Your goal - Below is a listing; restate from it, character for character, the lines beginning at the line holding "under KILL. -/" and ending at the line holding "accesses (R432) -/", both included.

Data for review -
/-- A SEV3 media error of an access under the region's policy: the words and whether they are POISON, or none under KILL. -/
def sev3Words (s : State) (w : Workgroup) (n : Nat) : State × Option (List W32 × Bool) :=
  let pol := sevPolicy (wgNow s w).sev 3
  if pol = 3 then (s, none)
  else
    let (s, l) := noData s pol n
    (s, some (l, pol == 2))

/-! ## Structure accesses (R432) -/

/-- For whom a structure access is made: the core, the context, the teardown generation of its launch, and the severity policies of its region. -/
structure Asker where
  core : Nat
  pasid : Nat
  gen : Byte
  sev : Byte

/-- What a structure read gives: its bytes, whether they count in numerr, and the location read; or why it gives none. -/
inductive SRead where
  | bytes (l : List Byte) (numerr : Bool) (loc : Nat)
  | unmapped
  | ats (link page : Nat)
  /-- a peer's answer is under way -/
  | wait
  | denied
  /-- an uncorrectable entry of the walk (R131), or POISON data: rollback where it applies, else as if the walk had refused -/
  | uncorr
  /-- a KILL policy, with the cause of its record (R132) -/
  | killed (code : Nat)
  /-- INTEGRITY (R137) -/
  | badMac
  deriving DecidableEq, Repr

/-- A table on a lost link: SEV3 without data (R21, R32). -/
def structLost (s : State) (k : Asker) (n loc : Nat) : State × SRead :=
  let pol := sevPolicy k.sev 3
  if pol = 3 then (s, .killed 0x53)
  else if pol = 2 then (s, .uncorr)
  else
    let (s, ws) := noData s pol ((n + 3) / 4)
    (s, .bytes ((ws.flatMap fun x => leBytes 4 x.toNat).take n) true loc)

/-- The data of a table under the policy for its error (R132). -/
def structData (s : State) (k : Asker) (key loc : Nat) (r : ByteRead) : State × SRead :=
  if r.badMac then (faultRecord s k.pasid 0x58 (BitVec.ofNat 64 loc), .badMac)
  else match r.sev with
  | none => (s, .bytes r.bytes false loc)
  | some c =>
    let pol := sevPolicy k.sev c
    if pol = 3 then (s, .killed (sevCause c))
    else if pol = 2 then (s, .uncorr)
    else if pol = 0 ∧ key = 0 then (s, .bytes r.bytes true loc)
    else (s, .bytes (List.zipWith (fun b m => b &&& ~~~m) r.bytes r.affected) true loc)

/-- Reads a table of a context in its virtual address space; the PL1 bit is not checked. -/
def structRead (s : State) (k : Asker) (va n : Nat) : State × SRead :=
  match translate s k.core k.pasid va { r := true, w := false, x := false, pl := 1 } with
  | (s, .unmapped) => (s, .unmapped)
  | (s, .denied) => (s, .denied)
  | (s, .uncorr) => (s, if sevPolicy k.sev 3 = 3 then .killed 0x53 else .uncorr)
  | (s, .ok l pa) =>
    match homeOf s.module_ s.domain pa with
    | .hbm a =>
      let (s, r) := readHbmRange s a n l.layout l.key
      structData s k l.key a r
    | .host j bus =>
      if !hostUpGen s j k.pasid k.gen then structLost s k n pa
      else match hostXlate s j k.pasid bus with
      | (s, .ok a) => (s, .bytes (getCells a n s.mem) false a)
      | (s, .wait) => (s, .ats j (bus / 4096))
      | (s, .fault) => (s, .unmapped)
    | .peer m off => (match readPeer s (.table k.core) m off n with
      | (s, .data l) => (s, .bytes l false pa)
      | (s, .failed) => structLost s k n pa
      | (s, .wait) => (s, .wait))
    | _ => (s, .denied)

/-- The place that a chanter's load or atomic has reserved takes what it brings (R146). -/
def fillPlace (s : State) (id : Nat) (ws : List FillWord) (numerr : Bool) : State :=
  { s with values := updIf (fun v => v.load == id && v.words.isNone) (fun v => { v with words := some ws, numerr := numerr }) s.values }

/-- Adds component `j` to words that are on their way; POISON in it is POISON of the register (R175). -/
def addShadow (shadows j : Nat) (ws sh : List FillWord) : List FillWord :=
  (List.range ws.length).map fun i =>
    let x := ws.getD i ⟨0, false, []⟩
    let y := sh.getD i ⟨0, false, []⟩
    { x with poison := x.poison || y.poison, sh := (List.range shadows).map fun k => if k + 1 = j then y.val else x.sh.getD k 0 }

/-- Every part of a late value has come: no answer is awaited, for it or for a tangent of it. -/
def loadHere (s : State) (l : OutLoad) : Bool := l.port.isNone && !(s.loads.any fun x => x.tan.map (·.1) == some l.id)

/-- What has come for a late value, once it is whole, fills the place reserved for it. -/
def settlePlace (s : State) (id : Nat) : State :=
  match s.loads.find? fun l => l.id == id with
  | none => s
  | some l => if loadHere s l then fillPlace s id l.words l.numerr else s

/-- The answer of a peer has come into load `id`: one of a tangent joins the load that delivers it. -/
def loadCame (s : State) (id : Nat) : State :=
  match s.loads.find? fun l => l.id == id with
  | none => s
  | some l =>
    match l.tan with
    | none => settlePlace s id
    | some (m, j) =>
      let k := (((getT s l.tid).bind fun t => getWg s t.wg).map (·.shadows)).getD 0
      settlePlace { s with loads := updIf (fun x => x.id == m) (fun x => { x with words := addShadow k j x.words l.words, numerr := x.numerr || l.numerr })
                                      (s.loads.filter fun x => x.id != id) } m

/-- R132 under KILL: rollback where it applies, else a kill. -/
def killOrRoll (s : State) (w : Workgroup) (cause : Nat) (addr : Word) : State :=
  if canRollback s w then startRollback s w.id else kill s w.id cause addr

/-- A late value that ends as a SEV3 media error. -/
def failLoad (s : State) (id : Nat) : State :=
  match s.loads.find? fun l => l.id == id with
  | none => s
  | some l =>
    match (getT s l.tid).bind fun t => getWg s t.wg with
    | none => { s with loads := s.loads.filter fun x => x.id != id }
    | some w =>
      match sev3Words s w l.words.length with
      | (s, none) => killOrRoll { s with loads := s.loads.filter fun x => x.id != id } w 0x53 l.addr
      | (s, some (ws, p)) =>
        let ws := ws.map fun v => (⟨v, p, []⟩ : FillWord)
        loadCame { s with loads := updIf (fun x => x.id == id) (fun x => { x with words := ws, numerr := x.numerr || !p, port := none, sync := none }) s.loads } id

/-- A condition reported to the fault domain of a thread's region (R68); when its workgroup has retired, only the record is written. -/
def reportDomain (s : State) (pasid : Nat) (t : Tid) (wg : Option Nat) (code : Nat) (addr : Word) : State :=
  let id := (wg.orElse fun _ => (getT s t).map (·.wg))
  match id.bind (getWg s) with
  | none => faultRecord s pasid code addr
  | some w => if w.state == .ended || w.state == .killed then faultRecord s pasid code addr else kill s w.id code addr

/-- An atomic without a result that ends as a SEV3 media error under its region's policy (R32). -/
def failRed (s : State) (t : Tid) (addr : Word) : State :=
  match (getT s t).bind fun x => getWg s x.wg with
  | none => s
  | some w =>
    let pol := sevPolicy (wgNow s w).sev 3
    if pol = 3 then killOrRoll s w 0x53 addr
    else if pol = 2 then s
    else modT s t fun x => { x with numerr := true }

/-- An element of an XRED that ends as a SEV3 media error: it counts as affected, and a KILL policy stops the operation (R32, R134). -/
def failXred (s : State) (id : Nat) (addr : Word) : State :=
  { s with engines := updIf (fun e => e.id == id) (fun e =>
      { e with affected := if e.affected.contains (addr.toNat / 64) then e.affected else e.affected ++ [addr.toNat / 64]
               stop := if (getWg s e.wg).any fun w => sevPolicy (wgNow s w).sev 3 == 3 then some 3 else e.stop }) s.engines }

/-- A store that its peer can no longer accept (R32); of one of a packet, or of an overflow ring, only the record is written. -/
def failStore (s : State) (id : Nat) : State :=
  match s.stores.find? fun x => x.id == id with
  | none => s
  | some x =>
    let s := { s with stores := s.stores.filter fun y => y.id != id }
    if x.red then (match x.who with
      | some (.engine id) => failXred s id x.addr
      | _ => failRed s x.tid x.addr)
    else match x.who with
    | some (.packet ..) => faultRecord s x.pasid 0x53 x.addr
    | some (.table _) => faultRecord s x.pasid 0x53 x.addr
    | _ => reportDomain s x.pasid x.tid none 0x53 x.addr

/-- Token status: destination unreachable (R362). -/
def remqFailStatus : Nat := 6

--

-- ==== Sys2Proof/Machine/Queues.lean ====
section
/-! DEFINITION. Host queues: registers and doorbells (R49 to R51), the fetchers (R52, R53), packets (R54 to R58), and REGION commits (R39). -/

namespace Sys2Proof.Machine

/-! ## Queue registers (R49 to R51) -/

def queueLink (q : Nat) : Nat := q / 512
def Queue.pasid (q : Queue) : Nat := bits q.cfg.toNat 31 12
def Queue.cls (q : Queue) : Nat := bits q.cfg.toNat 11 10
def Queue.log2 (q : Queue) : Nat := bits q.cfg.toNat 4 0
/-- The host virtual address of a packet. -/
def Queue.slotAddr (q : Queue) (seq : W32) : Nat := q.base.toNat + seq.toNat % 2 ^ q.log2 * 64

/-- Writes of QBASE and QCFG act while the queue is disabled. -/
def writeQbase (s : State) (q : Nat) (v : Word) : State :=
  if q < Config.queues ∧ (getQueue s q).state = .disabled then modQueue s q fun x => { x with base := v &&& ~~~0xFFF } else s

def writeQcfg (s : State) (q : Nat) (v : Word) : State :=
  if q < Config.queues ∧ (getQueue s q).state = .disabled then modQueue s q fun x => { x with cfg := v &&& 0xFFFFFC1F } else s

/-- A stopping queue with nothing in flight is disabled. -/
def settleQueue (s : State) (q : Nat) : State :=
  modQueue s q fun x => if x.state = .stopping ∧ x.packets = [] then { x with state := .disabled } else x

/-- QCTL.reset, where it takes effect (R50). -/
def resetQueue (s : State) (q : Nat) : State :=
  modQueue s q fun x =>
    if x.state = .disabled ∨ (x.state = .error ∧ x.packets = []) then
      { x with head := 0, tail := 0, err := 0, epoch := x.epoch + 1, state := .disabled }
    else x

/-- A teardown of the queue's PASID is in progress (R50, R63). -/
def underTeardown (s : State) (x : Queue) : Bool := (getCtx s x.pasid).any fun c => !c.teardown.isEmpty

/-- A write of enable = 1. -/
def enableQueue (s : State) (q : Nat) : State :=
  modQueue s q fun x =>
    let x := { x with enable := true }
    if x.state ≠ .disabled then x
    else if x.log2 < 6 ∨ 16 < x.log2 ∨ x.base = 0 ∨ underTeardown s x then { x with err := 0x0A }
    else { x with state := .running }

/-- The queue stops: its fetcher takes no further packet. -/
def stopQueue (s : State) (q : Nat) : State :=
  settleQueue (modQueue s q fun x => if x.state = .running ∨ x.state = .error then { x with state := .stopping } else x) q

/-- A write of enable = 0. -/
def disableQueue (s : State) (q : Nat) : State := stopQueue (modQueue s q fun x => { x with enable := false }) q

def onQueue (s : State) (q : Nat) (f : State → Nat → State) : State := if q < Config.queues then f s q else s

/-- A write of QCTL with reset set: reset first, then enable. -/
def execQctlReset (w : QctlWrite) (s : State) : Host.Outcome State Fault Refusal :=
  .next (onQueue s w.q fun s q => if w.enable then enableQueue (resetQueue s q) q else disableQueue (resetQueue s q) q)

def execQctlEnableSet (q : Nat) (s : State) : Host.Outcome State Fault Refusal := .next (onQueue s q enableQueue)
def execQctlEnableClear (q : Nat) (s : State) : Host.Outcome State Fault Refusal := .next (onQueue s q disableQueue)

---

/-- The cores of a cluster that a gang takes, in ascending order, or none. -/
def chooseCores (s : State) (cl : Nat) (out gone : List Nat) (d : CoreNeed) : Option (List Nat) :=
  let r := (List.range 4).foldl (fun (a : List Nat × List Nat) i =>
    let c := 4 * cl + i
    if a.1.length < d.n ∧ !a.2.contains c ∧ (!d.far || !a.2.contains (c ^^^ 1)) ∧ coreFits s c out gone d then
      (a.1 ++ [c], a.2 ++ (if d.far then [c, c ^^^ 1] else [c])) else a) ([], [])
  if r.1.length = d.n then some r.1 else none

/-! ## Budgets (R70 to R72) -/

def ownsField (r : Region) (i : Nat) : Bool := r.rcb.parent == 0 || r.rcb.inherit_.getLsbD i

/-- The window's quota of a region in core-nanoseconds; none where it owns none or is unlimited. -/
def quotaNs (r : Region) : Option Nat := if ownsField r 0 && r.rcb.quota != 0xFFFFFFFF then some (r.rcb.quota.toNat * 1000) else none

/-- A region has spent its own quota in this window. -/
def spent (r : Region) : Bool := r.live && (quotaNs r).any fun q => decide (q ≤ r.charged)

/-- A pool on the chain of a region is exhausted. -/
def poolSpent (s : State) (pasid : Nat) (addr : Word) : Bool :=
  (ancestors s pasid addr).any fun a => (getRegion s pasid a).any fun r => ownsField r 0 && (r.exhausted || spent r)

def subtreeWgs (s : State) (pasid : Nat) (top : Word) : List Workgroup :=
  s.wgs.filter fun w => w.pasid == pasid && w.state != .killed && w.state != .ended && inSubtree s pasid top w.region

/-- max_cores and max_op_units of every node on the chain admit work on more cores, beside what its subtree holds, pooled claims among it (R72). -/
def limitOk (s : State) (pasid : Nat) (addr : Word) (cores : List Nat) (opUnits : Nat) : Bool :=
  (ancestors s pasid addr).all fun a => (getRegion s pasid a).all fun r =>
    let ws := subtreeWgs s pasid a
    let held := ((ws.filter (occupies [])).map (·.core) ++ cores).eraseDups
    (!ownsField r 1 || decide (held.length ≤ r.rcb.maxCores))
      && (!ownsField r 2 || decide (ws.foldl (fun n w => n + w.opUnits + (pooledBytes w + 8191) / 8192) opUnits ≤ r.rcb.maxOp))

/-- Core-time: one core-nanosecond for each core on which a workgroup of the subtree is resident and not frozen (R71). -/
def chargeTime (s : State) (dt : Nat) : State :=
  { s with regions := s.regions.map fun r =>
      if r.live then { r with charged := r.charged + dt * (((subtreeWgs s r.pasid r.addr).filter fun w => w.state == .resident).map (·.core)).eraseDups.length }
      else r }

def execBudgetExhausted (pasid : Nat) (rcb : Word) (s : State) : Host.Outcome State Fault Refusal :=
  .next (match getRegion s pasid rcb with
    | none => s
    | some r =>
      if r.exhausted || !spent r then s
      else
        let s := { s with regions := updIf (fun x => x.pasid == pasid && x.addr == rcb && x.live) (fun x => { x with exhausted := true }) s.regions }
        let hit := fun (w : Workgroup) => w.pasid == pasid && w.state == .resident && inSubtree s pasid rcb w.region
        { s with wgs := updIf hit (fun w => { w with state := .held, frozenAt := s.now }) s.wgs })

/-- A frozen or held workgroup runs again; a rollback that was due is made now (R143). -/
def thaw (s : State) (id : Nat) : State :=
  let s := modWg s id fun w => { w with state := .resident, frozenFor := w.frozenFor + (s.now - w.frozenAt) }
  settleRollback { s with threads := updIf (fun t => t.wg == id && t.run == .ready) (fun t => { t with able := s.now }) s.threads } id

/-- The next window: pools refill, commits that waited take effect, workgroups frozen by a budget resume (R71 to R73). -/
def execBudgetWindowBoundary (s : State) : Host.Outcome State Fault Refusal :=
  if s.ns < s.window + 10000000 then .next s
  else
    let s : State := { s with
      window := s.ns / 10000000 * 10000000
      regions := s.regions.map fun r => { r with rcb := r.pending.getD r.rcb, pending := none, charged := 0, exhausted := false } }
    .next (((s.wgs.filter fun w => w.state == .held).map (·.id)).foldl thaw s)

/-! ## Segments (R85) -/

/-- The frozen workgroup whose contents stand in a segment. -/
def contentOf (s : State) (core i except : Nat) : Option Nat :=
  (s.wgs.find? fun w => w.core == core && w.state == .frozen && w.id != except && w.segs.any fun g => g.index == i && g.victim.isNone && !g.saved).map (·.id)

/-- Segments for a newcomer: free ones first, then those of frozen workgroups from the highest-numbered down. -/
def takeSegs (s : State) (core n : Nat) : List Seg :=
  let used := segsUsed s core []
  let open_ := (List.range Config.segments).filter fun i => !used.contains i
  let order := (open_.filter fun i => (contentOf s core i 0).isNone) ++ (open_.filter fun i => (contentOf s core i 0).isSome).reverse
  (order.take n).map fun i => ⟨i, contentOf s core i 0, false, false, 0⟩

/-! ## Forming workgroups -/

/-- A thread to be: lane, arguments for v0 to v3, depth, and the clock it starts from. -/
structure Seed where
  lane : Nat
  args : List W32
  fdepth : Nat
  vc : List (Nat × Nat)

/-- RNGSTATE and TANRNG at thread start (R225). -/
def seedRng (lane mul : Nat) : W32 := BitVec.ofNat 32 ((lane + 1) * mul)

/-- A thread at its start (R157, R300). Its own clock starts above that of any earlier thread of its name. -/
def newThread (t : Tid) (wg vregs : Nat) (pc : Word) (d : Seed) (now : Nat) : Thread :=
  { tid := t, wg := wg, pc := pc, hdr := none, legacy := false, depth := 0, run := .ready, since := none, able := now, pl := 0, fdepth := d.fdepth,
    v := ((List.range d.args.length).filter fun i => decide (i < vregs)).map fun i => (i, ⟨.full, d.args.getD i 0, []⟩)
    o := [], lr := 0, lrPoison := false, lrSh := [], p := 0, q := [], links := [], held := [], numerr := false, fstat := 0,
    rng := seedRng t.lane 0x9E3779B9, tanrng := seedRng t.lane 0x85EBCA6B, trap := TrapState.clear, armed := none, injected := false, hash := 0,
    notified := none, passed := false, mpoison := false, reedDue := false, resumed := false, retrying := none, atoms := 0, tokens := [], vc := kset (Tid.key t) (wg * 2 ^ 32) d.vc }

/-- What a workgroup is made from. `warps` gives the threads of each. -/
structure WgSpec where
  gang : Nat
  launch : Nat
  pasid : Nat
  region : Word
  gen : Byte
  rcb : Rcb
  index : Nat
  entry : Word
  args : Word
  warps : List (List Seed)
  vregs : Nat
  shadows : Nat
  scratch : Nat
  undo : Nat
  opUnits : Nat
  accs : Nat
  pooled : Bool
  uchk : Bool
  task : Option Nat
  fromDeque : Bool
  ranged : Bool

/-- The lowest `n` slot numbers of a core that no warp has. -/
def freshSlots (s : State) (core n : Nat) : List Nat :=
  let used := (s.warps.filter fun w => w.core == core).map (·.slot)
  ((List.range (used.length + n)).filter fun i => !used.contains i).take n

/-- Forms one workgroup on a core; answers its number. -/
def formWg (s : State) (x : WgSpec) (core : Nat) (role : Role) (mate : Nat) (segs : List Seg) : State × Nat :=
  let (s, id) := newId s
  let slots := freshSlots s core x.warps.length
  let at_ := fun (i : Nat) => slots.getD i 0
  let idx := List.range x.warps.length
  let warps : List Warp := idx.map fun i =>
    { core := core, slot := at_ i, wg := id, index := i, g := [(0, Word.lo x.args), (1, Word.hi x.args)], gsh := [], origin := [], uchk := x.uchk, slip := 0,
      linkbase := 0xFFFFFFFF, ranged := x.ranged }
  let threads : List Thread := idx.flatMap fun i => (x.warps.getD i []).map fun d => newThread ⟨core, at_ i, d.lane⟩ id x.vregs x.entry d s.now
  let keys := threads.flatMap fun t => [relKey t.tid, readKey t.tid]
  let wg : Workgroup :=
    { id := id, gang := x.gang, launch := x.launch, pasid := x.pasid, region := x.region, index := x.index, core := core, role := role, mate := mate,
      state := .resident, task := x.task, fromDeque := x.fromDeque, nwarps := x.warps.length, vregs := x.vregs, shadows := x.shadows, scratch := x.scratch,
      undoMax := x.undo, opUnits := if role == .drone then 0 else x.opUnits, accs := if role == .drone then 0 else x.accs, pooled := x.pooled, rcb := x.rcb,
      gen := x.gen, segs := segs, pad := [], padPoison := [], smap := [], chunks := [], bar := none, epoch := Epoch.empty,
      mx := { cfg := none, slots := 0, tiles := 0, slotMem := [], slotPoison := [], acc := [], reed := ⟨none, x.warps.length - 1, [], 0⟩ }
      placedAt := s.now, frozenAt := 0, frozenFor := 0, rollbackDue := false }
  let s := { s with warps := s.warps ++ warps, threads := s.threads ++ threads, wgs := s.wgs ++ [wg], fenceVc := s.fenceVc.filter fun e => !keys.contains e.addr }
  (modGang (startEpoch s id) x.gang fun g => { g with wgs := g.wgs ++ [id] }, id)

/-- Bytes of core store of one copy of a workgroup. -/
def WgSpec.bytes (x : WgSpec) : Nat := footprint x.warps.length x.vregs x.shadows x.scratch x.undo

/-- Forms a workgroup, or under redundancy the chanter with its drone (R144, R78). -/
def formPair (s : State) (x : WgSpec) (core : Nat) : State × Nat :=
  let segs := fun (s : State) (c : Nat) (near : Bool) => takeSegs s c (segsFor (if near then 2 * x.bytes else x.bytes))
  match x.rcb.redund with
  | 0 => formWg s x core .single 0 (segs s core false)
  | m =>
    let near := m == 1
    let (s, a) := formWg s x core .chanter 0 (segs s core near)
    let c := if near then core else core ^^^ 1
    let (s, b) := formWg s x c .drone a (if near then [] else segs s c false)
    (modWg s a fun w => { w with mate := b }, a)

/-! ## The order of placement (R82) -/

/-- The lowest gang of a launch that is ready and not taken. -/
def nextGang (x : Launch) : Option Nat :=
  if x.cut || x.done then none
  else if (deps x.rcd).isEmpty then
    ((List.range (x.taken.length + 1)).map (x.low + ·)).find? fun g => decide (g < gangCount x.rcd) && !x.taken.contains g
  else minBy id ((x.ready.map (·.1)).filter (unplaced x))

Problem solution -
/-- A SEV3 media error of an access under the region's policy: the words and whether they are POISON, or none under KILL. -/
def sev3Words (s : State) (w : Workgroup) (n : Nat) : State × Option (List W32 × Bool) :=
  let pol := sevPolicy (wgNow s w).sev 3
  if pol = 3 then (s, none)
  else
    let (s, l) := noData s pol n
    (s, some (l, pol == 2))

/-! ## Structure accesses (R432) -/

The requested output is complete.